Search the records below for "ObjIx"; copy each line that has it.

==============================

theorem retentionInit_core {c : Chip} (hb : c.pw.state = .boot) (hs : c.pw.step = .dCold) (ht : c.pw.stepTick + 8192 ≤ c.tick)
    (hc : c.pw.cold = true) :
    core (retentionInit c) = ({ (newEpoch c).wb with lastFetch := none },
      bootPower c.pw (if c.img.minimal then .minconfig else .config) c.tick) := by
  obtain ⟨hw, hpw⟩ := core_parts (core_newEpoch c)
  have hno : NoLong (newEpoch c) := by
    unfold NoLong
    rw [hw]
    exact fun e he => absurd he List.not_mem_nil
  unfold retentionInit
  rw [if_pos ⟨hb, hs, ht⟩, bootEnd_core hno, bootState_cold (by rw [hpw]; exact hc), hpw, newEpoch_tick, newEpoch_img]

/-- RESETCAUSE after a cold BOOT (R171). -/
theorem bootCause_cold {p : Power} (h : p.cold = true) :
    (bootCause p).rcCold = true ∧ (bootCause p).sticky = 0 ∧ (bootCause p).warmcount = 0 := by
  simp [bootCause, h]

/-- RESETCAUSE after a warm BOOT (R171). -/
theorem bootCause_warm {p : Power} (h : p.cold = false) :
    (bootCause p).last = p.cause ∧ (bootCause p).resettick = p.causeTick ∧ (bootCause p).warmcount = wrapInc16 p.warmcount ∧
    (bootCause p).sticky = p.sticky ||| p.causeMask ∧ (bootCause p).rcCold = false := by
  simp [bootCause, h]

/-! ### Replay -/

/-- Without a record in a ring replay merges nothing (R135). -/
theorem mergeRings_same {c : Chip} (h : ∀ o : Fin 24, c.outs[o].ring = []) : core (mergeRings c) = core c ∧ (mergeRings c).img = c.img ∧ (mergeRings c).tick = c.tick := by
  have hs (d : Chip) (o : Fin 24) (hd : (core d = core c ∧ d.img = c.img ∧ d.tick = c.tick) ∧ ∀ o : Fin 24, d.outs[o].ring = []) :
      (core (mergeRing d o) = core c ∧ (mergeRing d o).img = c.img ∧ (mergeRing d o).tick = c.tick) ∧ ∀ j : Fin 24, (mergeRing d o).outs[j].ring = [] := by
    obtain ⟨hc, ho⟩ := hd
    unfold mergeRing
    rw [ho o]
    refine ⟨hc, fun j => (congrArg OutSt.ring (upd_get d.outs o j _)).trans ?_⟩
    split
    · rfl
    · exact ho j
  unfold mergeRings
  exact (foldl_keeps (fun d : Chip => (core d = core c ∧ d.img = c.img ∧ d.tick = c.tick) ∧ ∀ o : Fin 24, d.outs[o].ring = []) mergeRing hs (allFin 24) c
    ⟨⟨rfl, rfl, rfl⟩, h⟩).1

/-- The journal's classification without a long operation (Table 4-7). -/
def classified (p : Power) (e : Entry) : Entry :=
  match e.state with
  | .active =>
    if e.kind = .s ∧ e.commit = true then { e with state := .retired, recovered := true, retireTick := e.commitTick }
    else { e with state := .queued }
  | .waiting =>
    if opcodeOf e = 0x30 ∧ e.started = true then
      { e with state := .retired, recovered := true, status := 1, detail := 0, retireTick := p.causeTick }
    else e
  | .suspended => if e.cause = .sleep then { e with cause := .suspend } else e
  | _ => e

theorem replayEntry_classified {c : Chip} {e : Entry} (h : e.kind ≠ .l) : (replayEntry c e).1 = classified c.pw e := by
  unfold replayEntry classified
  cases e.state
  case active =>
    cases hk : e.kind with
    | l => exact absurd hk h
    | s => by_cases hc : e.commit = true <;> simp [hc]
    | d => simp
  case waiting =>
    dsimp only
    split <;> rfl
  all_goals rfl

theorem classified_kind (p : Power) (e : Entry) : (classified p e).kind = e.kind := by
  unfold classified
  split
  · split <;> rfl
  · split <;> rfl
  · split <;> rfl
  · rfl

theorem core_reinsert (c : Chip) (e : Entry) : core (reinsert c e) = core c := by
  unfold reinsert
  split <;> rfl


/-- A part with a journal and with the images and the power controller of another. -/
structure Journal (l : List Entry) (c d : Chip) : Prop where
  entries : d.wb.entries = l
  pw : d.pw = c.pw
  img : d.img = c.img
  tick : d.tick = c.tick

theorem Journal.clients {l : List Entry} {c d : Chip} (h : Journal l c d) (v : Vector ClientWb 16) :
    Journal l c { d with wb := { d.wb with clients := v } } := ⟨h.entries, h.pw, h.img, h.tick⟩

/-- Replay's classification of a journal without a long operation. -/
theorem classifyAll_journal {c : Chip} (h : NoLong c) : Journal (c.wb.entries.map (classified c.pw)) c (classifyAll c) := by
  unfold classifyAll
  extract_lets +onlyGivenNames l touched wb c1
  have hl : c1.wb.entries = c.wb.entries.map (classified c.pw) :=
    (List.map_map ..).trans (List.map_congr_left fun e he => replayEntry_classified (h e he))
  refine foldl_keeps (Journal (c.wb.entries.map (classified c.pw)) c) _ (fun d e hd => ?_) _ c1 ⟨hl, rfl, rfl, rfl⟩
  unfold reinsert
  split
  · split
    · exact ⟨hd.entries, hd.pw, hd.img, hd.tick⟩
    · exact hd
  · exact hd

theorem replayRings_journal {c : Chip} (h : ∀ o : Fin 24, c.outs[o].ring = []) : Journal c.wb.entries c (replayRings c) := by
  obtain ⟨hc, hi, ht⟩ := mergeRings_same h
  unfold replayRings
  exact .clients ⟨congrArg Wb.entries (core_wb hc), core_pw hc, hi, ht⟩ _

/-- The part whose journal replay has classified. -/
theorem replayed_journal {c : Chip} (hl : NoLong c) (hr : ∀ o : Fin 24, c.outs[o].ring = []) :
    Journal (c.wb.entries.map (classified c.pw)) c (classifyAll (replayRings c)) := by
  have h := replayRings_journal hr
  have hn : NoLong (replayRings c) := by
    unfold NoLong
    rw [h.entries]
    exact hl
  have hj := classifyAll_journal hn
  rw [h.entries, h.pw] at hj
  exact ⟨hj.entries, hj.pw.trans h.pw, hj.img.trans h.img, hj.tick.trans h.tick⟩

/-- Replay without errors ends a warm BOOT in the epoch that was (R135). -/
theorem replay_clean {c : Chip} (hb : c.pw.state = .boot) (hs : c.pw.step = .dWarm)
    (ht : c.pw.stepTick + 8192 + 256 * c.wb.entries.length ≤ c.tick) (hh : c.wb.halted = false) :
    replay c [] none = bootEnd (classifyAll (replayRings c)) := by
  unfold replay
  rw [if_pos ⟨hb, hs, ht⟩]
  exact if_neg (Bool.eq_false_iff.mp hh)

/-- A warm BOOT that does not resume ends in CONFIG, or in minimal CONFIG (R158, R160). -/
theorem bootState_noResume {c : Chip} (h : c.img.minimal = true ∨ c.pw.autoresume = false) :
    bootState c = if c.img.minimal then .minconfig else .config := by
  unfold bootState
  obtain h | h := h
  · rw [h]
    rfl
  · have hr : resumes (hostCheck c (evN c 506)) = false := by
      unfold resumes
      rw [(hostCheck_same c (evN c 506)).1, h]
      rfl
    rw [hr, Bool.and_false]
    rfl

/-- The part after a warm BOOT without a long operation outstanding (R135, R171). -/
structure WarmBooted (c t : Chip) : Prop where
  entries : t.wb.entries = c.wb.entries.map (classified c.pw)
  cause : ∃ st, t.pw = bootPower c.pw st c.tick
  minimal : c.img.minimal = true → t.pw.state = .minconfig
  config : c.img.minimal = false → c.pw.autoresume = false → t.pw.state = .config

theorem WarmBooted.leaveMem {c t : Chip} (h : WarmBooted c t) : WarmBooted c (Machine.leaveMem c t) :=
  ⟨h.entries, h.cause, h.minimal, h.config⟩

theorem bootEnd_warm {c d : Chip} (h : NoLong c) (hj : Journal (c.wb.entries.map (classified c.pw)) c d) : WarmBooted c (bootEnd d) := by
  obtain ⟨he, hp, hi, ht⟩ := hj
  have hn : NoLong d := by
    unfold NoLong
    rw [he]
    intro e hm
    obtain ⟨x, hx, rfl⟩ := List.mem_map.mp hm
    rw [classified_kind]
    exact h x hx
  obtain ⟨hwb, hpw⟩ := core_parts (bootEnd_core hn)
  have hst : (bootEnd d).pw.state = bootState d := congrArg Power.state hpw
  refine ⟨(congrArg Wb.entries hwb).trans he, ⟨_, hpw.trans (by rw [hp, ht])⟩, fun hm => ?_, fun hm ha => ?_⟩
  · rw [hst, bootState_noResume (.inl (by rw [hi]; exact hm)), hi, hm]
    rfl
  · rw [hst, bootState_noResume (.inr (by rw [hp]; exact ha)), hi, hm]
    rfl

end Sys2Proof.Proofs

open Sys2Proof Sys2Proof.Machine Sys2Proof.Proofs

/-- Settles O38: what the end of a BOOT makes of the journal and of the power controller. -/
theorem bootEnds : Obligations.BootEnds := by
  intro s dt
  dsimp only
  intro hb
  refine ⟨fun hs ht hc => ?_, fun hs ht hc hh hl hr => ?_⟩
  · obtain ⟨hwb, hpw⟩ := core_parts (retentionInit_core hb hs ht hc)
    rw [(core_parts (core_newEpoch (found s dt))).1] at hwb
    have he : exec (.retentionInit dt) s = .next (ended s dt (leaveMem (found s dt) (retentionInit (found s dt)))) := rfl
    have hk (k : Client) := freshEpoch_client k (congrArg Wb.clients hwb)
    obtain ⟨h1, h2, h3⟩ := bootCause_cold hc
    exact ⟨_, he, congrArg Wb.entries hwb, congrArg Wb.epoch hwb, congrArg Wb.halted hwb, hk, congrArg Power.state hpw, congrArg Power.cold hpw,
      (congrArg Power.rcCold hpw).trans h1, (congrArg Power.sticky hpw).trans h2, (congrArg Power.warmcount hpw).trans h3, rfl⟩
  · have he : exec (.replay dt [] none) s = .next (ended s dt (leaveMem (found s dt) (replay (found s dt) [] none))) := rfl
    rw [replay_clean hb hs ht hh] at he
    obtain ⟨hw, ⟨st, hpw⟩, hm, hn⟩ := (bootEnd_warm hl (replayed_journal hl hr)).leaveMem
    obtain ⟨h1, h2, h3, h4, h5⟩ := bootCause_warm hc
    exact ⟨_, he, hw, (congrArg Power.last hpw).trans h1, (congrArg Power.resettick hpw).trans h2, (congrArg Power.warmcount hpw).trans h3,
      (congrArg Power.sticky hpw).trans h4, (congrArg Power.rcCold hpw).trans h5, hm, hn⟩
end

==============================

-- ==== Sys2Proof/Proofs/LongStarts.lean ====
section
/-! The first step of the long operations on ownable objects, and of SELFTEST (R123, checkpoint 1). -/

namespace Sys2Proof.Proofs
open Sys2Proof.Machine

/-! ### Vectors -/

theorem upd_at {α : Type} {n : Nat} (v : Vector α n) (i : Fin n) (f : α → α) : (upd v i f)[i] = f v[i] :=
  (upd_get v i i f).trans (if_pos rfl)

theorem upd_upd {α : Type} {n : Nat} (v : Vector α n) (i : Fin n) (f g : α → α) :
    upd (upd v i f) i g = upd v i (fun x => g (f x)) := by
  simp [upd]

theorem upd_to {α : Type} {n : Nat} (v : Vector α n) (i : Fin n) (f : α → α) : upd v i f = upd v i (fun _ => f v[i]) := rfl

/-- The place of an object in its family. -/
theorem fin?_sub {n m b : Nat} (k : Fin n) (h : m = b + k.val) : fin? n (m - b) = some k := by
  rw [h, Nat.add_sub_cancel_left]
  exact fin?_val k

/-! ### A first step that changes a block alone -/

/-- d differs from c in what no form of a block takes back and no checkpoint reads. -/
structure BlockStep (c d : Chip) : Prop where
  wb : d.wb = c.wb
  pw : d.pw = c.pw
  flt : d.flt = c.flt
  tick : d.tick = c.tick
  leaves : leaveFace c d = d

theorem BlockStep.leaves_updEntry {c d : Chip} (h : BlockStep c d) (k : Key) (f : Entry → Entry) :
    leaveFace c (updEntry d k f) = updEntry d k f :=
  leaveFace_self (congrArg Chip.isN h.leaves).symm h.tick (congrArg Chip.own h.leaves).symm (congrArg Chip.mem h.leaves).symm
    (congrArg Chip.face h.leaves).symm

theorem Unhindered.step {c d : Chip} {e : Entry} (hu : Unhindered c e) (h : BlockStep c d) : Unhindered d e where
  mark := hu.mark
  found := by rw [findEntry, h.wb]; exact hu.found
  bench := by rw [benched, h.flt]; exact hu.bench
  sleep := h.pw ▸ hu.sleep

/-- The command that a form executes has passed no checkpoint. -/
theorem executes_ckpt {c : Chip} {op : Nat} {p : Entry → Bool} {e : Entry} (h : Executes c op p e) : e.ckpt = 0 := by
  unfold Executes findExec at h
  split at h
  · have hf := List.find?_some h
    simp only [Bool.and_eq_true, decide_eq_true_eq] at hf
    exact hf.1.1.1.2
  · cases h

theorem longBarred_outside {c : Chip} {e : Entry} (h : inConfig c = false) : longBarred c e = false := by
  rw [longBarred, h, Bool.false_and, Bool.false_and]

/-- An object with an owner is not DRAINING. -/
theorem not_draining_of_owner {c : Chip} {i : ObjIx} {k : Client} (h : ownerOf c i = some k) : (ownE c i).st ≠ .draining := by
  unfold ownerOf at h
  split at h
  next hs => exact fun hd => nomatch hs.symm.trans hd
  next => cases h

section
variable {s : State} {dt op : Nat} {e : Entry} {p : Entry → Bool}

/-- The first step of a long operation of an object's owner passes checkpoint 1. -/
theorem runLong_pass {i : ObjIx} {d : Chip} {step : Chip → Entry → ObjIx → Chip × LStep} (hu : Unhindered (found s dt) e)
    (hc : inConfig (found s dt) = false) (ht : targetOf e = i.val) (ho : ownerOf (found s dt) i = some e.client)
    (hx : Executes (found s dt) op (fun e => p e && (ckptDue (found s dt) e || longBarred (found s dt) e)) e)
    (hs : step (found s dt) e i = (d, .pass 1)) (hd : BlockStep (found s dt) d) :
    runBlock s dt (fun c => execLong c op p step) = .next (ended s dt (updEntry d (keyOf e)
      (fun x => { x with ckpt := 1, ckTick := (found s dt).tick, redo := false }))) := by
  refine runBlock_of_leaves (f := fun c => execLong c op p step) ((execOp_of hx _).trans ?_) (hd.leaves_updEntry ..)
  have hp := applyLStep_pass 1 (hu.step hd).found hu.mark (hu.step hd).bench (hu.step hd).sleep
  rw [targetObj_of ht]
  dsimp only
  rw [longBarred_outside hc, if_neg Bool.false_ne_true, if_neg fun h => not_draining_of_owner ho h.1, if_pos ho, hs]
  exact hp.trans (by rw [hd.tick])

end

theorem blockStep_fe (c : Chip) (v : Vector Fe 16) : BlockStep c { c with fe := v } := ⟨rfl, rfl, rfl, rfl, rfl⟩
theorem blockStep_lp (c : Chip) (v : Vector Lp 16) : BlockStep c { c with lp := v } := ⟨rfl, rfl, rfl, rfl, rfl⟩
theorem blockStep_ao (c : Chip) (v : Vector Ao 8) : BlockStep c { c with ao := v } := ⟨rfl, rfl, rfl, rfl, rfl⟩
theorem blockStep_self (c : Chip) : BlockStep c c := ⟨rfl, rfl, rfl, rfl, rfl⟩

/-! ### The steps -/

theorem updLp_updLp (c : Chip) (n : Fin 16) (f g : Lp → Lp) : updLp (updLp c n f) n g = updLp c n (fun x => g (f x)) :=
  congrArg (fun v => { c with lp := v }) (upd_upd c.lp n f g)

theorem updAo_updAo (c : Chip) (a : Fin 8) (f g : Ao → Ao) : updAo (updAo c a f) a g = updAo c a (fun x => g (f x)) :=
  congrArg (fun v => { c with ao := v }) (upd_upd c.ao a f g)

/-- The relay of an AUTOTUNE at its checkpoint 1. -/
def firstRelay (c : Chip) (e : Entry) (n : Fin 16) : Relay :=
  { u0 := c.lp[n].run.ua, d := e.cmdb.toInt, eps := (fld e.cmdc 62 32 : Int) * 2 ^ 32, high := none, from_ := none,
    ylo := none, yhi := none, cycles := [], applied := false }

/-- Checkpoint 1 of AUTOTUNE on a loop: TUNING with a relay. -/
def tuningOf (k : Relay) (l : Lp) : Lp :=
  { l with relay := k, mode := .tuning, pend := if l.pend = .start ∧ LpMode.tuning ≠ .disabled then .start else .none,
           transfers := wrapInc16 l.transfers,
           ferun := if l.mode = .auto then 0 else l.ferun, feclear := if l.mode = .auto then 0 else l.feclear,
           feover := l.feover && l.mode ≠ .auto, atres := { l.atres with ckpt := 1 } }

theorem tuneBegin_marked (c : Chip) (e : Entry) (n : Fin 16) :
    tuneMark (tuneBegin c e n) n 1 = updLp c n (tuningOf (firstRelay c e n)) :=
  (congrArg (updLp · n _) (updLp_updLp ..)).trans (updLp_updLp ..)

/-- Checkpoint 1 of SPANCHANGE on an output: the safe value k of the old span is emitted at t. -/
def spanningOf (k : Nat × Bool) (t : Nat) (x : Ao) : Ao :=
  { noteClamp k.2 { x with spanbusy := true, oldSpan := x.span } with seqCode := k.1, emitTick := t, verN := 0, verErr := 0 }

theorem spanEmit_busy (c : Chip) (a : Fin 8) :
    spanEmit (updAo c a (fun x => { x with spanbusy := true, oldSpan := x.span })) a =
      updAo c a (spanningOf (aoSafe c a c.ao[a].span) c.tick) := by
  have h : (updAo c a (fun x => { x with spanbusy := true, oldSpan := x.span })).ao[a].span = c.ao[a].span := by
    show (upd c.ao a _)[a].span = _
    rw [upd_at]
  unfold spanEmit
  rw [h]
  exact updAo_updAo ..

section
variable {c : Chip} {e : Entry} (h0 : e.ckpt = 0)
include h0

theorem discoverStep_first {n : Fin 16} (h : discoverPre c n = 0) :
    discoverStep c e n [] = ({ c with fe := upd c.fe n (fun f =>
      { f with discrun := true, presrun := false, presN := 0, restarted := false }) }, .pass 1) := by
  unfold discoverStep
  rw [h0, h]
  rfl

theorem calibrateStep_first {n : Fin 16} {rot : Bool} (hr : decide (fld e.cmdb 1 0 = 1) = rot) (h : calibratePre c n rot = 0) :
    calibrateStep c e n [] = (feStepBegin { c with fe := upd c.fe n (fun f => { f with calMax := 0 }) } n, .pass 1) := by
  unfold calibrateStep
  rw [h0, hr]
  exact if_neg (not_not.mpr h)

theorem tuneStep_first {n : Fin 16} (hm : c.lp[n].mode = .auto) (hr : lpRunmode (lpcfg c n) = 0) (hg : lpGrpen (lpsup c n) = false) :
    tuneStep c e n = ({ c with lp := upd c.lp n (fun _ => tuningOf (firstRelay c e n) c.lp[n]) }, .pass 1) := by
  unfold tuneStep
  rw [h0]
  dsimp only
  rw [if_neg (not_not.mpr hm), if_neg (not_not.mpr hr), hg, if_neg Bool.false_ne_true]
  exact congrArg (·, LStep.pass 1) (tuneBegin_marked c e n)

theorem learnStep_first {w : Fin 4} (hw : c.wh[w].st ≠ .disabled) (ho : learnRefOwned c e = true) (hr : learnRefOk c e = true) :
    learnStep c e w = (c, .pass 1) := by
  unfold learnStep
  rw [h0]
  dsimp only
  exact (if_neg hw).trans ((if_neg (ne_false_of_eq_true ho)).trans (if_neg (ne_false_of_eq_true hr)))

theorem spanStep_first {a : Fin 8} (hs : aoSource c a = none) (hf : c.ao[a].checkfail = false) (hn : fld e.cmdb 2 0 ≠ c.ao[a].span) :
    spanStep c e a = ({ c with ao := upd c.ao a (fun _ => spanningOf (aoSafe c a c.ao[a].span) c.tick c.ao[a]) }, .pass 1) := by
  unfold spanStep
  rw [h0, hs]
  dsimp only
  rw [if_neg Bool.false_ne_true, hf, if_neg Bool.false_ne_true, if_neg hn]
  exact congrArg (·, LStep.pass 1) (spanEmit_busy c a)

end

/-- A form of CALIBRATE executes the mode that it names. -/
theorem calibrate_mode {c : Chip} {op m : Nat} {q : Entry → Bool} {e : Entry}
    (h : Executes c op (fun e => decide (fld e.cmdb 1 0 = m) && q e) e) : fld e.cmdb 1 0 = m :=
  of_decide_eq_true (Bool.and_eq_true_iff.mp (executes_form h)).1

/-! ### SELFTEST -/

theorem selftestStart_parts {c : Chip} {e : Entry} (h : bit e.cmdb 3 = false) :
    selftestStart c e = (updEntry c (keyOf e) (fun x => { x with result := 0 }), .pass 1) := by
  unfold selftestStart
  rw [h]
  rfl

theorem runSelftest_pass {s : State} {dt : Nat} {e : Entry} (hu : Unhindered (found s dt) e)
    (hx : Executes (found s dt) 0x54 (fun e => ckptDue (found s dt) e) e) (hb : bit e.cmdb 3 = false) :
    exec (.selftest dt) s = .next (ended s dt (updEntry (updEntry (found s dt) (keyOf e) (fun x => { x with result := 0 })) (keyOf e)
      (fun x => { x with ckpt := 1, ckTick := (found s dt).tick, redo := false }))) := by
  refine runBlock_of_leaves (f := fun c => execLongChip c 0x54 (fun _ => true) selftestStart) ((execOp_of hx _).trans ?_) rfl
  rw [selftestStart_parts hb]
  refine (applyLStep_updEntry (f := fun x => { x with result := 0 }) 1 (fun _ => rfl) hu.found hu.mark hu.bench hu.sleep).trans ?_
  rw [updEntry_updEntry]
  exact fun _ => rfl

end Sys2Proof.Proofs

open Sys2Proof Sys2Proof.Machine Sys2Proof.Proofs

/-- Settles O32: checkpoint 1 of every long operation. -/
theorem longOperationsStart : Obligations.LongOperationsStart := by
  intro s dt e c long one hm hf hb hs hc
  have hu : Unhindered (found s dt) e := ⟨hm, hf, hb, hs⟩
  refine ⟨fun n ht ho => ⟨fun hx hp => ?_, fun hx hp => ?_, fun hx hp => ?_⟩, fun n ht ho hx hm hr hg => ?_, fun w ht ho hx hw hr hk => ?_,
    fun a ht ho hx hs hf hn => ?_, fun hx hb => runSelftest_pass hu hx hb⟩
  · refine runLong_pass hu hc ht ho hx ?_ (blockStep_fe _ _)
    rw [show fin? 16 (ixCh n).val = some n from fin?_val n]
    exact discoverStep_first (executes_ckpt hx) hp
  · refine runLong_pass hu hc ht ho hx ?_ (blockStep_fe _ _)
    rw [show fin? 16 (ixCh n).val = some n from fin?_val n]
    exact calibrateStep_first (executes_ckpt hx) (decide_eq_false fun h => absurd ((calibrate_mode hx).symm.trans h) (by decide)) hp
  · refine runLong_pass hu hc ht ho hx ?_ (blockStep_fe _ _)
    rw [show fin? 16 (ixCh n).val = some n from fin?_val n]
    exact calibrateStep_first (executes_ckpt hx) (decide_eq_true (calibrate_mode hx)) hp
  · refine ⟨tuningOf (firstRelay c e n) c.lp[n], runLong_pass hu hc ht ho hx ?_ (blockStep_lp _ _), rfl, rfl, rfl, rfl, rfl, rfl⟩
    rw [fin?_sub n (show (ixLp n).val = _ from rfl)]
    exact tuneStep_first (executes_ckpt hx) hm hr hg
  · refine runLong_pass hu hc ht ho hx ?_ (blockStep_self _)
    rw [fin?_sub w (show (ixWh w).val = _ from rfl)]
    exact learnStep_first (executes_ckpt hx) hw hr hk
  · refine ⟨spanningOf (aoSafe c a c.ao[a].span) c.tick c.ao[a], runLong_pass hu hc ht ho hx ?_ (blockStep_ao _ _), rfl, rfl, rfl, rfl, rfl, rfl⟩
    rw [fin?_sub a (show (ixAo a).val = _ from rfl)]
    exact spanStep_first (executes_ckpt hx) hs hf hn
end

==============================

• **Result for this exercise**:
theorem not_draining_of_owner {c : Chip} {i : ObjIx} {k : Client} (h : ownerOf c i = some k) : (ownE c i).st ≠ .draining := by
theorem runLong_pass {i : ObjIx} {d : Chip} {step : Chip → Entry → ObjIx → Chip × LStep} (hu : Unhindered (found s dt) e)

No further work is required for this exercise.